Reproduce every entry exactly as given.

(Dataset entries)
╔══

/-- The bytes of its destination space that step k of a transfer may write: the first, and how many (R131, R133 to R138). -/
def destRun (s : State) (op : Nat) (d : XDesc) (arg : Dword) (k : Nat) : Nat × Nat :=
  let z := s.packOf d.dstSide
  let pitch := kPitch (codeFmt arg.toNat).n
  if op = opXsort then (d.dst + k * pitch, pitch)
  else if z ≠ 0 ∧ (op = opXfill ∨ d.fromSpace = 0) then (d.dst + k * z, z)
  else if op ≠ opXfill ∧ d.fromSpace = 1 ∧ d.toSpace = 0 ∧ s.packOf d.srcSide ≠ 0 then (d.dst + k * 256, 256)
  else ((d.dstSide.rowStart (stepRow 256 d.rowbytes k)).toNat, d.rowbytes)

/-- A byte address lies outside a run of bytes. -/
def Misses (b : Nat) (r : Nat × Nat) : Prop := b < r.1 ∨ r.1 + r.2 ≤ b

/-- A device address lies outside the device memory that pieces of an extent map to (R100). -/
def MissesAll (b : Nat) (ps : List Chunk) : Prop := ∀ p ∈ ps, regionOf p.pa = 0 → Misses b (p.pa, p.len)

/-- The words of two sources that write d. -/
def twoSourceWords (e : Eng) (d a b : BitVec 6) (f : BitVec 5) : List Instr :=
  [.add e d a b, .sub e d a b, .and e d a b, .or e d a b, .xor e d a b, .andn e d a b, .orn e d a b, .sll e d a b,
   .srl e d a b, .sra e d a b, .slt e d a b, .sltn e d a b, .min e d a b, .max e d a b, .minn e d a b, .maxn e d a b,
   .mul e d a b, .mulh e d a b, .mulhn e d a b, .div e d a b, .divn e d a b, .rem e d a b, .remn e d a b, .csel e d a b f]

/-- The words of one source that write d. -/
def oneSourceWords (e : Eng) (d a : BitVec 6) (i : BitVec 11) (j : BitVec 6) : List Instr :=
  [.clz e d a, .ctz e d a, .popc e d a, .bswap e d a, .addi e d a i, .andi e d a i, .ori e d a i, .xori e d a i,
   .slli e d a j, .srli e d a j, .srai e d a j, .slti e d a i]

/-- The vector words whose operands and results are vector registers and predicates alone. -/
def vectorWord (i : Instr) : Bool :=
  match i with
  | .vadd _ _ _ _ => true | .vsub _ _ _ _ => true | .vmul _ _ _ _ => true | .vfma _ _ _ _ => true
  | .vmin _ _ _ _ => true | .vmax _ _ _ _ => true | .vabs _ _ _ => true | .vneg _ _ _ => true
  | .vsqrt _ _ _ => true | .vrcp _ _ _ => true | .vrsq _ _ _ => true | .vexp2 _ _ _ => true
  | .vlog2 _ _ _ => true | .vfloor _ _ _ => true | .vceil _ _ _ => true | .vtrunc _ _ _ => true
  | .vrint _ _ _ => true | .vand _ _ _ => true | .vor _ _ _ => true | .vxor _ _ _ => true
  | .vandn _ _ _ => true | .vnot _ _ => true | .vsll _ _ _ _ => true | .vsrl _ _ _ _ => true
  | .vsra _ _ _ _ => true | .vcmp _ _ _ _ _ => true | .vsel _ _ _ _ => true | .vcvt _ _ _ _ _ _ => true
  | .vquant _ _ _ _ => true | .vdeq _ _ _ _ => true | .vperm _ _ _ _ => true | .vshuf _ _ _ _ => true
  | .vred _ _ _ _ => true | .vscan _ _ _ _ => true | .vclmul _ _ _ _ => true | .vprune _ _ _ _ _ => true
  | .vpart _ _ _ => true | .vlane _ _ => true
  | _ => false

/-- Whether a loop level ends at the word a stream is at (R276). -/
def endsHere (st : Stream) (n : Nat) : Bool := (st.level n).active && decide ((st.level n).ale = st.pc)

/-- The count a level that ends takes (R276). -/
def nextCount (st : Stream) (n : Nat) : Dword := if (st.level n).written then (st.level n).lc else (st.level n).lc - 1

/-- A level after its end check (R276). -/
def afterEnd (st : Stream) (n : Nat) : Loop :=
  { st.level n with
    lc := nextCount st n, written := false, als := (st.level n).ls, ale := (st.level n).le,
    active := decide (nextCount st n ≠ 0) }

/-- The state in which a stream's word issues: its turn taken from the schedule, its place in the cycle noted, the stream named
in cur. -/
def issuing (s : State) (r : List Turn) (l : Nat) (e : Eng) : State :=
  { ({ s with agenda := r }).modCore l (fun c => { c with served := issuePlace { s with agenda := r } l e + 1 }) with cur := (l, e) }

╚══

-- Written reply --
/-- The bytes of its destination space that step k of a transfer may write: the first, and how many (R131, R133 to R138). -/
def destRun (s : State) (op : Nat) (d : XDesc) (arg : Dword) (k : Nat) : Nat × Nat :=
  let z := s.packOf d.dstSide
  let pitch := kPitch (codeFmt arg.toNat).n
  if op = opXsort then (d.dst + k * pitch, pitch)
  else if z ≠ 0 ∧ (op = opXfill ∨ d.fromSpace = 0) then (d.dst + k * z, z)
  else if op ≠ opXfill ∧ d.fromSpace = 1 ∧ d.toSpace = 0 ∧ s.packOf d.srcSide ≠ 0 then (d.dst + k * 256, 256)
  else ((d.dstSide.rowStart (stepRow 256 d.rowbytes k)).toNat, d.rowbytes)

/-- A byte address lies outside a run of bytes. -/
def Misses (b : Nat) (r : Nat × Nat) : Prop := b < r.1 ∨ r.1 + r.2 ≤ b

/-- A device address lies outside the device memory that pieces of an extent map to (R100). -/
def MissesAll (b : Nat) (ps : List Chunk) : Prop := ∀ p ∈ ps, regionOf p.pa = 0 → Misses b (p.pa, p.len)

/-- The words of two sources that write d. -/
def twoSourceWords (e : Eng) (d a b : BitVec 6) (f : BitVec 5) : List Instr :=
  [.add e d a b, .sub e d a b, .and e d a b, .or e d a b, .xor e d a b, .andn e d a b, .orn e d a b, .sll e d a b,
   .srl e d a b, .sra e d a b, .slt e d a b, .sltn e d a b, .min e d a b, .max e d a b, .minn e d a b, .maxn e d a b,
   .mul e d a b, .mulh e d a b, .mulhn e d a b, .div e d a b, .divn e d a b, .rem e d a b, .remn e d a b, .csel e d a b f]

/-- The words of one source that write d. -/
def oneSourceWords (e : Eng) (d a : BitVec 6) (i : BitVec 11) (j : BitVec 6) : List Instr :=
  [.clz e d a, .ctz e d a, .popc e d a, .bswap e d a, .addi e d a i, .andi e d a i, .ori e d a i, .xori e d a i,
   .slli e d a j, .srli e d a j, .srai e d a j, .slti e d a i]

/-- The vector words whose operands and results are vector registers and predicates alone. -/
def vectorWord (i : Instr) : Bool :=
  match i with
  | .vadd _ _ _ _ => true | .vsub _ _ _ _ => true | .vmul _ _ _ _ => true | .vfma _ _ _ _ => true
  | .vmin _ _ _ _ => true | .vmax _ _ _ _ => true | .vabs _ _ _ => true | .vneg _ _ _ => true
  | .vsqrt _ _ _ => true | .vrcp _ _ _ => true | .vrsq _ _ _ => true | .vexp2 _ _ _ => true
  | .vlog2 _ _ _ => true | .vfloor _ _ _ => true | .vceil _ _ _ => true | .vtrunc _ _ _ => true
  | .vrint _ _ _ => true | .vand _ _ _ => true | .vor _ _ _ => true | .vxor _ _ _ => true
  | .vandn _ _ _ => true | .vnot _ _ => true | .vsll _ _ _ _ => true | .vsrl _ _ _ _ => true
  | .vsra _ _ _ _ => true | .vcmp _ _ _ _ _ => true | .vsel _ _ _ _ => true | .vcvt _ _ _ _ _ _ => true
  | .vquant _ _ _ _ => true | .vdeq _ _ _ _ => true | .vperm _ _ _ _ => true | .vshuf _ _ _ _ => true
  | .vred _ _ _ _ => true | .vscan _ _ _ _ => true | .vclmul _ _ _ _ => true | .vprune _ _ _ _ _ => true
  | .vpart _ _ _ => true | .vlane _ _ => true
  | _ => false

/-- Whether a loop level ends at the word a stream is at (R276). -/
def endsHere (st : Stream) (n : Nat) : Bool := (st.level n).active && decide ((st.level n).ale = st.pc)

/-- The count a level that ends takes (R276). -/
def nextCount (st : Stream) (n : Nat) : Dword := if (st.level n).written then (st.level n).lc else (st.level n).lc - 1

/-- A level after its end check (R276). -/
def afterEnd (st : Stream) (n : Nat) : Loop :=
  { st.level n with
    lc := nextCount st n, written := false, als := (st.level n).ls, ale := (st.level n).le,
    active := decide (nextCount st n ≠ 0) }

/-- The state in which a stream's word issues: its turn taken from the schedule, its place in the cycle noted, the stream named
in cur. -/
def issuing (s : State) (r : List Turn) (l : Nat) (e : Eng) : State :=
  { ({ s with agenda := r }).modCore l (fun c => { c with served := issuePlace { s with agenda := r } l e + 1 }) with cur := (l, e) }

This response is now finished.